Tan Pamela, Martin Morgan Sparks, Shank Nina, Myers Leann, Wolfe Emily, Lindsey John, Metzinger Stephen

机构信息

From the *Division of Plastic and Reconstructive Surgery, and †Department of Biostatistics and Bioinformatics, Tulane University, New Orleans, LA.

出版信息

Ann Plast Surg. 2017 Jun;78(6S Suppl 5):S299-S304. doi: 10.1097/SAP.0000000000001132.
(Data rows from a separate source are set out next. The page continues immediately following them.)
-- ==== Sys2Proof/Machine/Steps.lean ====
section
/-! DEFINITION. Periods, steps, held effects and rollbacks of a job, and what firmware does to a frozen task (01 R20, R36; 12
R323; 19 R381, R384 to R397; 20 R415, R416). -/
namespace Sys2Proof.Machine

/-! Ticks (R36, R415). -/

/-- The held-tick or step-end freeze of the job's tasks follows where each stands. -/
def State.settleHeld (s : State) (j : Job) : State :=
  (s.jobKeys j).foldl (fun s k => s.updCluster k fun c => { c with frz := { c.frz with held := s.atEnd c } }) s

/-- Overrun clock cycles of a job's tasks so far: a task's own count while it has its cluster, else what its record keeps. -/
def State.jobOvr (s : State) (j : Job) : Nat :=
  (j.tasks.zipIdx.map fun (x : TaskRec × Nat) =>
    let c := s.cluster x.1.key
    if c.task = some (j.ref x.2) then c.ovrcyc.toNat else x.1.ovr).foldl (· + ·) 0

/-- Start cycles of the tasks that job time now reaches (R365). -/
def Job.reach (j : Job) (period clk : Nat) : Job :=
  { j with tasks := j.tasks.map fun t =>
      if j.locked then
        (if t.scyc / 2 ^ j.cexp = period then { t with startAt := some (clk + t.scyc % 2 ^ j.cexp) } else t)
      else { t with startAt := some (clk + t.scyc) } }

/-- The dies of the job act on the tick that stands (R415). -/
def State.tickActs (s : State) (j : Job) : Bool :=
  match j.tick with
  | some (_, c) => decide (c ≤ s.clk) && j.dies.all fun d => j.got.contains d || (d != 0 && (s.hops 0 d).isNone)
  | none => false

/-- Some link has fallen to 32 lanes (R414). -/
def State.narrow (s : State) : Bool := s.narrowed

/-- TICK_ACT: job time begins, or the next period does; held tasks go on. A period in which a task overran is recorded
(R423, DESIGN CHOICE, log 30). -/
def execTickAct (lead slot : BitVec 6) (s : State) : Out :=
  match s.job? lead.toNat slot.toNat with
  | none => .next s
  | some j =>
    match j.tick with
    | none => .next s
    | some (p, _) =>
      if !s.tickActs j then .next s
      else
        let s1 := if j.t0.isSome && decide (j.ovr0 < s.jobOvr j) then
          s.postEvent 0x43 1 j.lead j.slot (bytesOf j.period 8) else s
        let j1 := { (j.reach p s.clk) with t0 := some (j.t0.getD s.clk), period := p, began := s.clk, tick := none
                                           ovr0 := s.jobOvr j }
        let s2 := s1.updJob j.lead j.slot fun _ => j1
        .next (({ s2 with stretch := s2.stretch || (j.locked && s2.narrow) } : State).settleHeld j1)

/-- Task i of the job runs in the period in progress, and waits for nothing but its start cycle or its loads: its cluster is free, or
switched out with no task (R36, R365). One that waits behind another task does not hold the tick (R389). -/
def State.toStart (s : State) (j : Job) (i : Nat) (t : TaskRec) : Bool :=
  let c := s.cluster t.key
  (decide (t.stage = .waiting) || decide (t.stage = .loaded)) && decide (t.scyc / 2 ^ j.cexp ≤ j.period)
    && c.task.isNone && c.pendl.head? == some (j.ref i)

/-- A task of the job on die d is still to start in the period in progress. -/
def State.dieStarts (s : State) (j : Job) (d : Nat) : Bool :=
  j.tasks.zipIdx.any fun (x : TaskRec × Nat) => x.1.die == d && s.toStart j x.2 x.1

/-- Every cluster of die d that runs a task of the job in the period has completed it, and the die's links have drained; a die that
runs none is done at once (R415). DEDUCED (log 55). -/
def State.dieDone (s : State) (j : Job) (d : Nat) : Bool :=
  let l := (s.jobKeys j).filter fun k => k / 16 == d
  if s.dieStarts j d then false
  else l.isEmpty || ((l.all fun k => s.atEnd (s.cluster k) && !(s.cluster k).flt.valid) && s.dieDrained j d)

/-- A locked job with a period in progress. -/
def Job.ticking (j : Job) : Bool := j.locked && j.t0.isSome && j.tick.isNone && !j.over && !j.saved && !j.rollback

/-- DONE sent by each die that has completed its job's period (R415). -/
def State.sendDones (s : State) : State :=
  s.jobs.foldl (fun s j =>
    if !j.ticking then s
    else
      let l := j.dies.filter fun d => !j.dsent.contains d && s.dieDone j d
      (l.foldl (fun s d => s.sendFrom d { tickMsg mDone j j.period 0 with sdie := .ofNat 6 d }) s).updJob j.lead j.slot fun x =>
        { x with dsent := x.dsent ++ l }) s

/-- DONE for the period has arrived from every die of the set whose links are up (R415), and every link has drained (R36). -/
def State.allDone (s : State) (j : Job) : Bool :=
  j.ticking && (j.dies.all fun d => j.dones.contains d || (d != 0 && (s.hops d 0).isNone)) && s.dies.all fun e => s.dieDrained j e.1

/-- The period in progress is the last of the step. -/
def Job.lastPeriod (j : Job) : Bool := decide (j.period + 1 = j.stepP + (j.stepEnt j.step).per)

/-- The job's next tick could be issued, a frequency switch apart: within a step, or when the next step has begun (R396) and no save
is asked for; after a resume not before the next clock cycle (R371). -/
def State.tickReady (s : State) (j : Job) : Bool :=
  s.allDone j && decide (j.backAt < s.clk) && ((j.phase == 2 && !j.saveReq) || (j.phase == 0 && !j.lastPeriod))
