/-- LINK_DOWN (R411): a link at 32 lanes with 8 failures, or one whose retraining fails. -/
def execLinkDown (die : BitVec 6) (j : BitVec 2) (s : State) : Out :=
  let l := (s.die die.toNat).link j.toNat
  .next (if l.downDue s.clk || (l.state == 1 && l.width != 0) then s.loseLink die.toNat j.toNat else s)

/-- Requests, and TICK and DONE: their sources send them again. -/
def resentType (t : BitVec 8) : Bool :=
  t == mWrite || t == mReadReq || t == mAtomic || t == mSend || t == mTick || t == mDone

/-- Messages that waited on the outputs of die d leave by their new routes. -/
def State.reroute (s : State) (d : Nat) : State :=
  let l := (s.die d).links.flatMap fun e => e.2.out.filter fun m => !resentType m.typ
  let s1 := s.updDie d fun x => { x with links := x.links.map fun e => (e.1, { e.2 with out := [] }) }
  l.foldl (fun s m => s.sendFrom d m) s1

/-- An outstanding request after the hold: sent again, unless it has been nacked and waits for its try; LINK_DOWN, once for its transfer,
where its destination has no route (R287, R409). One of a pre-empted task waits for it. -/
def State.resendHeld (s : State) (d : Nat) (r : Req) : State :=
  if r.stopped || r.away.isSome || r.msg.ddie.toNat == d then s
  else if s.cutOff d r then
    (if r.orphan.isSome then s.dropOrphan d r else if r.held.isSome then s
    else if (s.die d).reqs.any fun x => x.stopped && x.cl == r.cl && x.ch == r.ch && x.id == r.id && x.own
        && s.cutOff d x then s.updReq d r.seq fun r => { r with stopped := true, retry := none }
    else s.stopReq d r fun t => t.trap r.ch .linkDown)
  else if r.retry.isSome then s
  else s.sendFrom d r.msg

/-- TICK and DONE that have not arrived are sent again (R416). -/
def State.resendTicks (s : State) (j : Job) : State :=
  let s1 := match j.tick with
    | some (p, _) => (j.dies.filter fun d => !j.got.contains d).foldl (fun s d => s.sendFrom 0 (tickMsg mTick j p d)) s
    | none => s
  (j.dsent.filter fun d => !j.dones.contains d).foldl (fun s d =>
    s.sendFrom d { tickMsg mDone j j.period 0 with sdie := .ofNat 6 d }) s1

/-- TRAFFIC_HOLD_END (R409). DEDUCED (log 59). -/
def execTrafficHoldEnd (s : State) : Out :=
  match s.hold with
  | none => .next s
  | some c =>
    if s.clk < c then .next s
    else
      let s0 : State := { s with hold := none }
      let s1 := s0.dies.foldl (fun s e => s.reroute e.1) s0
      let s2 := s1.dies.foldl (fun s e => e.2.reqs.foldl (fun s r => s.resendHeld e.1 r) s) s1
      .next (s.jobs.foldl (fun s j => s.resendTicks j) s2)
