/-- PE_BLOCK (R457): the unit in progress meets its cause, or makes its effects; the cursor then names the next. A block that
saturates makes its adds, and PAIR_SATURATE follows in the next cycle (R257). -/
def execPeBlock (s : State) : Out :=
  match s.cl.pe.job with
  | none => .next s
  | some j =>
    if !s.peUnitDue s.cyc then .next s
    else if j.trapAt.any (decide <| · ≤ s.cyc) then
      .next ((s.updPe fun e => { e with job := some { j with trapAt := none } }).takeFault (mTrap .pairSaturate j.baddr))
    else if j.isIndex then
      match indexRun j.groupLeft j s with
      | (s1, some t) => .next (s1.takeFault t)
      | (s1, none) =>
        .next (s1.updPe fun e => { e with job := e.job.map fun x =>
          if x.i ≥ x.indices then { x with fin := true, at_ := x.issue + 4 + ceilDiv x.indices x.groupSize } else x })
    else if j.level = 0 then
      match s.hdrBad j with
      | some g => .next (s.takeFault (mMemErr g j.baddr))
      | none => .next (s.updPe fun e => { e with job := some (s.seek j.fuel j) })
    else
      match s.blockCause j with
      | some t => .next (s.takeFault t)
      | none =>
        let (s1, f) := s.applyBlock j
        let s2 := { s1 with cl := s1.cl.orP f.full f.ptab f.sat }
        let q := s2.nextBlock { j with at_ := j.at_ + s.blockCost j, sat := j.sat || f.sat }
        let r := if q.traps && !q.fin then { q with sat := false, trapAt := some (j.at_ + s.blockCost j) } else q
        .next (s2.updPe fun e => { e with job := some r })

/-- SE and the semaphore of an operation (R262). -/
def PeJob.sem (j : PeJob) : Option Nat :=
  match j.op with
  | .pcell _ _ _ se sem _ => if se = 1 then some sem.toNat else none
  | .psets _ _ _ se sem _ _ => if se = 1 then some sem.toNat else none
  | _ => none

/-- PE_COMPLETE (R245, R257): the semaphore's release, and PAIR_SATURATE of the last block. -/
def execPeComplete (s : State) : Out :=
  match s.cl.pe.job with
  | none => .next s
  | some j =>
    if j.fin ∧ j.at_ ≤ s.cyc then
      let s1 := s.updPe fun e => { e with job := none }
      let s2 := match j.sem with
        | some n => s1.engRelease n j.baddr
        | none => s1
      .next (if j.traps then s2.takeFault (mTrap .pairSaturate j.baddr) else s2)
    else .next s

/-! Issue (R245, R264). -/

/-- A job issued in this cycle, with the registers it captures. -/
def State.peJob (s : State) (i : Instr) (xr at_ : Nat) : PeJob :=
  { op := i, xr := .ofNat 64 xr, cfg := s.cl.pe.cfg, issue := s.cyc, baddr := s.ctx.addr, at_ := at_ }

/-- R254: some map entry names an illegal descriptor. Errors in what it reads count for nothing (DESIGN CHOICE, log 110). -/
def State.mapBad (s : State) : Bool :=
  (List.range 256).any fun k =>
    (tabsOf (s.rdLE (s.pmem (0x18080 + 2 * k)) 2)).any fun t => !descOk (s.pdesc t)

/-- R251 for the boxes. -/
def PEng.boxBad (e : PEng) : Bool := (List.range 3).any fun a => e.cf a == 0 || bit (e.cf a) 31

def mis (v m : Nat) : Check := (v % m != 0, .misaligned, v)
/-- The end of a range lies beyond the data scratchpad. -/
def endsBeyond (e : Nat) : Check := (decide (e > 2 ^ 21), .spadRange, e - 1)

/-- The list header and its capacity (R264), whatever error it holds (DESIGN CHOICE, log 110). -/
def State.listEnd (s : State) : Nat :=
  s.cl.pe.cf 9 + 16 + 16 * s.rdLE (s.spad (s.cl.pe.cf 9)) 4

/-- The furthest cell that the home cells' stencils reach. -/
def farCell (grid per h0 nh : Nat) (half : Bool) : Nat :=
  (List.range nh).foldl (fun m x =>
    (List.range 27).foldl (fun m q =>
      if half && decide (q < 13) then m else Nat.max m ((neighbour grid per (h0 + x) q).getD 0)) (Nat.max m (h0 + x))) 0

def State.pcellChecks (s : State) (j : PeJob) (h0 nh : Nat) : List Check :=
  let e := s.cl.pe
  let (nx, ny, nz) := gridOf (e.cf 8)
  let cells := nx * ny * nz
  let inGrid := Nat.min nh (cells - h0)
  (if j.forces then [mis (e.cf 5) 32] else []) ++ [mis (e.cf 6) 16, mis (e.cf 7) 8]
  ++ (if j.list then [mis (e.cf 9) 16] else [])
  ++ [endsBeyond (e.cf 7 + 8 * (h0 + nh)), endsBeyond (e.cf 7 + 8 * farCell (e.cf 8) (e.cf 3) h0 inGrid j.half + 8)]
  ++ (if j.list then [endsBeyond s.listEnd] else [])
  ++ [(e.boxBad, .illegalCode, 0),
      ((bit (e.cf 3) 0 && decide (nx < 3)) || (bit (e.cf 3) 1 && decide (ny < 3)) || (bit (e.cf 3) 2 && decide (nz < 3)),
        .illegalCode, 0),
      (decide (h0 + nh > cells), .illegalCode, 0), (j.forces && s.mapBad, .illegalCode, 0)]

def State.psetsChecks (s : State) (j : PeJob) (a0 na b0 nb : Nat) : List Check :=
  let e := s.cl.pe
  (if j.forces then [mis (e.cf 5) 32] else []) ++ [mis (e.cf 6) 16]
  ++ (if j.list then [mis (e.cf 9) 16] else [])
  ++ [endsBeyond (e.cf 6 + 16 * (a0 + na)), endsBeyond (e.cf 6 + 16 * (b0 + nb))]
  ++ (if j.forces then [endsBeyond (e.cf 5 + 32 * (a0 + na)), endsBeyond (e.cf 5 + 32 * (b0 + nb))] else [])
  ++ (if j.list then [endsBeyond s.listEnd] else [])
  ++ [(e.boxBad, .illegalCode, 0), (j.forces && s.mapBad, .illegalCode, 0)]

/-- A PE operation starts: no other is in flight. -/
def startPe (l : List Check) (j : PeJob) (s : State) : Out :=
  whenReady s.cl.pe.job.isNone s (checked l s (.next (s.updPe fun e => { e with job := some j })))

/-- PCELL from home cell h0 (R262). -/
def issuePcell (i : Instr) (nh h0 : Nat) (s : State) : Out :=
  let j := { s.peJob i h0 (s.cyc + 20) with h := h0, level := 3 }
  startPe (s.pcellChecks j h0 nh) (s.seek j.fuel j) s

/-- PSETS from a0 and b0 (R262). -/
def issuePsets (i : Instr) (na nb b0 a0 : Nat) (s : State) : Out :=
  let j := { s.peJob i (a0 + b0 * 2 ^ 32) (s.cyc + 20) with level := 2 }
  startPe (s.psetsChecks j a0 na b0 nb) { j with j := (s.candsFrom j 0 0).headD 0 } s

/-- PCIDX (R263). -/
def issuePcidx (i : Instr) (n n0 : Nat) (s : State) : Out :=
  let e := s.cl.pe
  startPe [mis (e.cf 6) 16, mis (e.cf 10) 4, endsBeyond (e.cf 6 + 16 * (n0 + n)), endsBeyond (e.cf 10 + 4 * (n0 + n))]
    (s.peJob i n0 (s.cyc + 4)) s

/-- PACLR (R263). -/
def issuePaclr (i : Instr) (n n0 : Nat) (s : State) : Out :=
  let e := s.cl.pe
  startPe [mis (e.cf 5) 32, endsBeyond (e.cf 5 + 32 * (n0 + n))] (s.peJob i n0 (s.cyc + 4)) s

end Sys2Proof.Machine
end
DOI:10.1097/SAP.0000000000001132
PMID:28459704
原文链接:https://pmc.ncbi.nlm.nih.gov/articles/PMC6686898/
Abstract

PURPOSE

Patients undergoing breast augmentation are treated with multiple combinations of medications for pain control including ketorolac, liposomal bupivacaine, bupivacaine, and intravenous and oral narcotics. There is no current consensus on the optimal combination; therefore, all are used at the discretion of the surgeon.

METHODS

This was a single-center, retrospective study. The total number of patients included was 132. Comparisons were made between 4 groups: bupivacaine only (B); bupivacaine and liposomal bupivacaine (BL); bupivacaine and liposomal bupivacaine plus intraoperative ketorolac (BLKi); and bupivacaine and liposomal bupivacaine plus postoperative ketorolac (BLKp). Average pain scores immediately postoperative and before discharge were recorded and correlated to percentage of patients who received narcotic in the post-anesthesia care unit (PACU). Additional end points noted were side effects including nausea and time spent in PACU postoperatively.

RESULTS

Those receiving intraoperative ketorolac had the lowest pain on discharge (P < 0.0001) and the lowest percentage of patients receiving narcotics (P = 0.009) out of all 4 groups. There was no significant difference between the 4 groups in terms of time spent in PACU, pain immediately after the procedure, or amount of antiemetic given. No bleeding complications were noted for those who did or did not receive ketorolac.

CONCLUSIONS

When given options for pain control in breast augmentation, intraoperative ketorolac should be considered, because its inclusion was significant in decreasing use of narcotics and pain upon discharge. Addition of other costly drugs such as liposomal bupivacaine may not provide additional benefit in the immediate postoperative setting for procedures with a short recovery period such as breast augmentation.

摘要

目的

接受隆胸手术的患者会使用多种药物组合来控制疼痛,包括酮咯酸、脂质体布比卡因、布比卡因以及静脉和口服麻醉药。目前对于最佳组合尚无共识;因此,所有药物均由外科医生酌情使用。

方法

这是一项单中心回顾性研究。纳入的患者总数为132例。对四组进行了比较:仅使用布比卡因组(B);布比卡因和脂质体布比卡因组(BL);布比卡因和脂质体布比卡因加术中使用酮咯酸组(BLKi);布比卡因和脂质体布比卡因加术后使用酮咯酸组(BLKp)。记录术后即刻和出院前的平均疼痛评分,并与在麻醉后护理单元(PACU)接受麻醉药的患者百分比相关联。记录的其他终点包括副作用,如恶心以及术后在PACU的停留时间。

结果

在所有四组中,术中使用酮咯酸的患者出院时疼痛最低(P < 0.0001),接受麻醉药的患者百分比最低(P = 0.009)。四组在PACU的停留时间、手术后即刻疼痛或使用止吐药的量方面无显著差异。接受或未接受酮咯酸的患者均未出现出血并发症。

结论

在隆胸手术的疼痛控制选择中,应考虑术中使用酮咯酸,因为它在减少麻醉药使用和出院时疼痛方面具有显著作用。对于隆胸等恢复期短的手术,在术后即刻添加脂质体布比卡因等其他昂贵药物可能不会带来额外益处。